▶ Provided material

-- ==== Sys2Proof/Tests/Slice0.lean ====
section
/-! SUPPORT. Tests of one step each against vectors of spec/95_test_vectors.md (cited by their ids) and spec/30_encoding.md
R74, the smoke test of WellFormed, and a state that meets the hypotheses of each statement that has some. -/

open Sys2Proof Sys2Proof.Machine

namespace Sys2Proof.Tests

/-! ## Helpers -/

/-- A vector written as the spec writes it, element 0 first, `T` for true. -/
def vec (t : String) : BoolVec := t.toList.map (· == 'T')

/-- A grid written one row per string, `1` for true. -/
def pic (w : Nat) (lines : List String) : Grid := { w := w, rows := lines.map fun l => l.toList.map (· == '1') }

/-- The reset state with two vectors and the reference compressor. -/
def withVectors (cv rv : Option BoolVec) : State :=
  { State.reset with cols := cv, rows := rv, conf := { maxLen := none, compressor := .stored } }

/-- The reset state with a grid, the reference compressor and one settled answer of the sink. -/
def withGrid (g : Grid) (a : SinkAnswer) : State :=
  { State.reset with grid := some g, sinkIn := [a], conf := { maxLen := none, compressor := .stored } }

/-- The reset state with these words on the command port. -/
def withWords (ws : List Word) : State := { State.reset with cmdIn := ws }

/-- The reset state with both vectors, and a capacity. -/
def withMax (m : Nat) : State :=
  { withVectors (some (vec "TT")) (some (vec "T")) with conf := { maxLen := some m, compressor := .stored } }

/-- The response words the outcome's state has sent. -/
def sent : Host.Outcome State Fault Refusal → List Word
  | .next t => respPort t
  | .fault _ => []
  | .refused _ => []

/-- Both vectors after the outcome. -/
def vectors : Host.Outcome State Fault Refusal → Option BoolVec × Option BoolVec
  | .next t => (t.cols, t.rows)
  | .fault _ => (none, none)
  | .refused _ => (none, none)

/-- The grid after the outcome. -/
def gridOf : Host.Outcome State Fault Refusal → Option Grid
  | .next t => t.grid
  | .fault _ => none
  | .refused _ => none

/-- The file after the outcome. -/
def fileOf : Host.Outcome State Fault Refusal → FileState
  | .next t => t.file
  | .fault _ => .absent
  | .refused _ => .absent

/-- The state after the outcome. -/
def stateOf : Host.Outcome State Fault Refusal → Option State
  | .next t => some t
  | .fault _ => none
  | .refused _ => none

/-- The columns and rows of projection A (95_test_vectors.md, compositor family). -/
def colsA : BoolVec := vec "TTTTFFFFFFFFTTTT"

def rowsA : BoolVec := vec "TFFT"

/-- The 70 bytes of V-ENC-1. -/
def fileEnc1 : List Byte :=
  [0x89, 0x50, 0x4E, 0x47, 0x0D, 0x0A, 0x1A, 0x0A,
    0x00, 0x00, 0x00, 0x0D, 0x49, 0x48, 0x44, 0x52, 0x00, 0x00, 0x00, 0x08, 0x00, 0x00, 0x00, 0x01,
    0x01, 0x00, 0x00, 0x00, 0x00, 0xCB, 0x7B, 0xD2, 0xEE,
    0x00, 0x00, 0x00, 0x0D, 0x49, 0x44, 0x41, 0x54, 0x78, 0x01, 0x01, 0x02, 0x00, 0xFD, 0xFF,
    0x00, 0xFF, 0x01, 0x01, 0x01, 0x00, 0x60, 0x87, 0x12, 0xB5,
    0x00, 0x00, 0x00, 0x00, 0x49, 0x45, 0x4E, 0x44, 0xAE, 0x42, 0x60, 0x82]

/-! ## WellFormed refuses each operand that no operand word holds (R63) -/

theorem test_wellformed_bvnew_length : ¬ WellFormed (.bvnew .cols (2 ^ 64) true) := by decide

theorem test_wellformed_bvset_start : ¬ WellFormed (.bvset .cols (2 ^ 64) 0 1 true) := by decide

theorem test_wellformed_bvset_stop : ¬ WellFormed (.bvset .cols 0 (2 ^ 64) 1 true) := by decide

theorem test_wellformed_bvset_step : ¬ WellFormed (.bvset .cols 0 0 (2 ^ 64) true) := by decide

theorem test_wellformed_bvget_index : ¬ WellFormed (.bvget .rows (2 ^ 64)) := by decide

theorem test_wellformed_apmnew_width : ¬ WellFormed (.apmnew (2 ^ 64) 0 true) := by decide

theorem test_wellformed_apmnew_height : ¬ WellFormed (.apmnew 0 (2 ^ 64) true) := by decide

theorem test_wellformed_apmclr_x : ¬ WellFormed (.apmclr (2 ^ 64) 0 0 0) := by decide

theorem test_wellformed_apmclr_y : ¬ WellFormed (.apmclr 0 (2 ^ 64) 0 0) := by decide

theorem test_wellformed_apmclr_width : ¬ WellFormed (.apmclr 0 0 (2 ^ 64) 0) := by decide

theorem test_wellformed_apmclr_height : ¬ WellFormed (.apmclr 0 0 0 (2 ^ 64)) := by decide

theorem test_wellformed_accepts_the_greatest : WellFormed (.apmclr (2 ^ 64 - 1) 0 (2 ^ 64 - 1) 0) := by decide

/-! ## Decoding (V-DEC-1 and R74; operand words follow the header) -/

theorem test_decode_bvnew : decode [0x0000000000001301, 0xA] = .command (.bvnew .rows 10 true) [] := by decide

theorem test_decode_bvset :
    decode [0x0000000000003202, 0, 8, 2, 7] = .command (.bvset .cols 0 8 2 true) [7] := by decide

theorem test_decode_bvget : decode [0x0000000000001103, 5] = .command (.bvget .rows 5) [] := by decide

theorem test_decode_bvpack : decode [0x0000000000000104] = .command (.bvpack .rows) [] := by decide

theorem test_decode_apmnew : decode [0x0000000000002210, 0x10, 4] = .command (.apmnew 16 4 true) [] := by decide

theorem test_decode_apmclr :
    decode [0x0000000000004011, 4, 1, 8, 2] = .command (.apmclr 4 1 8 2) [] := by decide

theorem test_decode_emitcfg : decode [0x0000000000000412] = .command (.emitcfg .union) [] := by decide

theorem test_decode_compose :
    decode [0x0000000000000820] = .command (.compose .intersection true) [] := by decide

theorem test_decode_encode : decode [0x0000000000000030] = .command .encode [] := by decide

theorem test_decode_unknown_opcode : decode [0x0000000000000000, 1] = .illegal .unknownOpcode [1] := by decide

theorem test_decode_wrong_count :
    decode [0x0000000000002302, 5, 15, 9] = .illegal .wrongOperandCount [9] := by decide

theorem test_decode_reserved_bit : decode [0x8000000000000020] = .illegal .reservedBitSet [] := by decide

theorem test_decode_unused_pol : decode [0x0000000000001401, 8] = .illegal .unusedFieldSet [] := by decide

theorem test_decode_unused_sel : decode [0x0000000000000130] = .illegal .unusedFieldSet [] := by decide

theorem test_decode_incomplete : decode [0x0000000000004011, 4, 1, 8] = .incomplete := by decide

theorem test_decode_table_word :
    decodeTableWord 128 0x00000000000000080000000000001201 = some (.bvnew .cols 8 true) := by decide

theorem test_reset_runs_the_fetch_word :
    vectors (step (State.reset.withFetchWord 128 0x00000000000000030000000000001201)) =
      (some [true, true, true], none) := by decide

/-- Assembler lines of program P1 and P2, comments and upper case included (R72, R73). -/
theorem test_assemble_line : assembleLine "  BVSET cols, 0, 0x8, 2, true # S3".toList =
    some (.bvset .cols 0 8 2 true) := by decide +kernel

theorem test_assemble_pseudo : assembleWords "colw\nroww\n".toList = some [0x4, 0x104] := by decide +kernel

/-! ## One step of each command -/

/-- V-BV-13. -/
theorem test_bvnew_replaces : vectors (exec (.bvnew .cols 3 true) (withVectors (some (vec "TFTFTFTF")) none)) =
    (some (vec "TTT"), none) := by decide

▶ Task statement
The records above should be restated word for word, please.

▶ Written response
-- ==== Sys2Proof/Tests/Slice0.lean ====
section
/-! SUPPORT. Tests of one step each against vectors of spec/95_test_vectors.md (cited by their ids) and spec/30_encoding.md
R74, the smoke test of WellFormed, and a state that meets the hypotheses of each statement that has some. -/

open Sys2Proof Sys2Proof.Machine

namespace Sys2Proof.Tests

/-! ## Helpers -/

/-- A vector written as the spec writes it, element 0 first, `T` for true. -/
def vec (t : String) : BoolVec := t.toList.map (· == 'T')

/-- A grid written one row per string, `1` for true. -/
def pic (w : Nat) (lines : List String) : Grid := { w := w, rows := lines.map fun l => l.toList.map (· == '1') }

/-- The reset state with two vectors and the reference compressor. -/
def withVectors (cv rv : Option BoolVec) : State :=
  { State.reset with cols := cv, rows := rv, conf := { maxLen := none, compressor := .stored } }

/-- The reset state with a grid, the reference compressor and one settled answer of the sink. -/
def withGrid (g : Grid) (a : SinkAnswer) : State :=
  { State.reset with grid := some g, sinkIn := [a], conf := { maxLen := none, compressor := .stored } }

/-- The reset state with these words on the command port. -/
def withWords (ws : List Word) : State := { State.reset with cmdIn := ws }

/-- The reset state with both vectors, and a capacity. -/
def withMax (m : Nat) : State :=
  { withVectors (some (vec "TT")) (some (vec "T")) with conf := { maxLen := some m, compressor := .stored } }

/-- The response words the outcome's state has sent. -/
def sent : Host.Outcome State Fault Refusal → List Word
  | .next t => respPort t
  | .fault _ => []
  | .refused _ => []

/-- Both vectors after the outcome. -/
def vectors : Host.Outcome State Fault Refusal → Option BoolVec × Option BoolVec
  | .next t => (t.cols, t.rows)
  | .fault _ => (none, none)
  | .refused _ => (none, none)

/-- The grid after the outcome. -/
def gridOf : Host.Outcome State Fault Refusal → Option Grid
  | .next t => t.grid
  | .fault _ => none
  | .refused _ => none

/-- The file after the outcome. -/
def fileOf : Host.Outcome State Fault Refusal → FileState
  | .next t => t.file
  | .fault _ => .absent
  | .refused _ => .absent

/-- The state after the outcome. -/
def stateOf : Host.Outcome State Fault Refusal → Option State
  | .next t => some t
  | .fault _ => none
  | .refused _ => none

/-- The columns and rows of projection A (95_test_vectors.md, compositor family). -/
def colsA : BoolVec := vec "TTTTFFFFFFFFTTTT"

def rowsA : BoolVec := vec "TFFT"

/-- The 70 bytes of V-ENC-1. -/
def fileEnc1 : List Byte :=
  [0x89, 0x50, 0x4E, 0x47, 0x0D, 0x0A, 0x1A, 0x0A,
    0x00, 0x00, 0x00, 0x0D, 0x49, 0x48, 0x44, 0x52, 0x00, 0x00, 0x00, 0x08, 0x00, 0x00, 0x00, 0x01,
    0x01, 0x00, 0x00, 0x00, 0x00, 0xCB, 0x7B, 0xD2, 0xEE,
    0x00, 0x00, 0x00, 0x0D, 0x49, 0x44, 0x41, 0x54, 0x78, 0x01, 0x01, 0x02, 0x00, 0xFD, 0xFF,
    0x00, 0xFF, 0x01, 0x01, 0x01, 0x00, 0x60, 0x87, 0x12, 0xB5,
    0x00, 0x00, 0x00, 0x00, 0x49, 0x45, 0x4E, 0x44, 0xAE, 0x42, 0x60, 0x82]

/-! ## WellFormed refuses each operand that no operand word holds (R63) -/

theorem test_wellformed_bvnew_length : ¬ WellFormed (.bvnew .cols (2 ^ 64) true) := by decide

theorem test_wellformed_bvset_start : ¬ WellFormed (.bvset .cols (2 ^ 64) 0 1 true) := by decide

theorem test_wellformed_bvset_stop : ¬ WellFormed (.bvset .cols 0 (2 ^ 64) 1 true) := by decide

theorem test_wellformed_bvset_step : ¬ WellFormed (.bvset .cols 0 0 (2 ^ 64) true) := by decide

theorem test_wellformed_bvget_index : ¬ WellFormed (.bvget .rows (2 ^ 64)) := by decide

theorem test_wellformed_apmnew_width : ¬ WellFormed (.apmnew (2 ^ 64) 0 true) := by decide

theorem test_wellformed_apmnew_height : ¬ WellFormed (.apmnew 0 (2 ^ 64) true) := by decide

theorem test_wellformed_apmclr_x : ¬ WellFormed (.apmclr (2 ^ 64) 0 0 0) := by decide

theorem test_wellformed_apmclr_y : ¬ WellFormed (.apmclr 0 (2 ^ 64) 0 0) := by decide

theorem test_wellformed_apmclr_width : ¬ WellFormed (.apmclr 0 0 (2 ^ 64) 0) := by decide

theorem test_wellformed_apmclr_height : ¬ WellFormed (.apmclr 0 0 0 (2 ^ 64)) := by decide

theorem test_wellformed_accepts_the_greatest : WellFormed (.apmclr (2 ^ 64 - 1) 0 (2 ^ 64 - 1) 0) := by decide

/-! ## Decoding (V-DEC-1 and R74; operand words follow the header) -/

theorem test_decode_bvnew : decode [0x0000000000001301, 0xA] = .command (.bvnew .rows 10 true) [] := by decide

theorem test_decode_bvset :
    decode [0x0000000000003202, 0, 8, 2, 7] = .command (.bvset .cols 0 8 2 true) [7] := by decide

theorem test_decode_bvget : decode [0x0000000000001103, 5] = .command (.bvget .rows 5) [] := by decide

theorem test_decode_bvpack : decode [0x0000000000000104] = .command (.bvpack .rows) [] := by decide

theorem test_decode_apmnew : decode [0x0000000000002210, 0x10, 4] = .command (.apmnew 16 4 true) [] := by decide

theorem test_decode_apmclr :
    decode [0x0000000000004011, 4, 1, 8, 2] = .command (.apmclr 4 1 8 2) [] := by decide

theorem test_decode_emitcfg : decode [0x0000000000000412] = .command (.emitcfg .union) [] := by decide

theorem test_decode_compose :
    decode [0x0000000000000820] = .command (.compose .intersection true) [] := by decide

theorem test_decode_encode : decode [0x0000000000000030] = .command .encode [] := by decide

theorem test_decode_unknown_opcode : decode [0x0000000000000000, 1] = .illegal .unknownOpcode [1] := by decide

theorem test_decode_wrong_count :
    decode [0x0000000000002302, 5, 15, 9] = .illegal .wrongOperandCount [9] := by decide

theorem test_decode_reserved_bit : decode [0x8000000000000020] = .illegal .reservedBitSet [] := by decide

theorem test_decode_unused_pol : decode [0x0000000000001401, 8] = .illegal .unusedFieldSet [] := by decide

theorem test_decode_unused_sel : decode [0x0000000000000130] = .illegal .unusedFieldSet [] := by decide

theorem test_decode_incomplete : decode [0x0000000000004011, 4, 1, 8] = .incomplete := by decide

theorem test_decode_table_word :
    decodeTableWord 128 0x00000000000000080000000000001201 = some (.bvnew .cols 8 true) := by decide

theorem test_reset_runs_the_fetch_word :
    vectors (step (State.reset.withFetchWord 128 0x00000000000000030000000000001201)) =
      (some [true, true, true], none) := by decide

/-- Assembler lines of program P1 and P2, comments and upper case included (R72, R73). -/
theorem test_assemble_line : assembleLine "  BVSET cols, 0, 0x8, 2, true # S3".toList =
    some (.bvset .cols 0 8 2 true) := by decide +kernel

theorem test_assemble_pseudo : assembleWords "colw\nroww\n".toList = some [0x4, 0x104] := by decide +kernel

/-! ## One step of each command -/

/-- V-BV-13. -/
theorem test_bvnew_replaces : vectors (exec (.bvnew .cols 3 true) (withVectors (some (vec "TFTFTFTF")) none)) =
    (some (vec "TTT"), none) := by decide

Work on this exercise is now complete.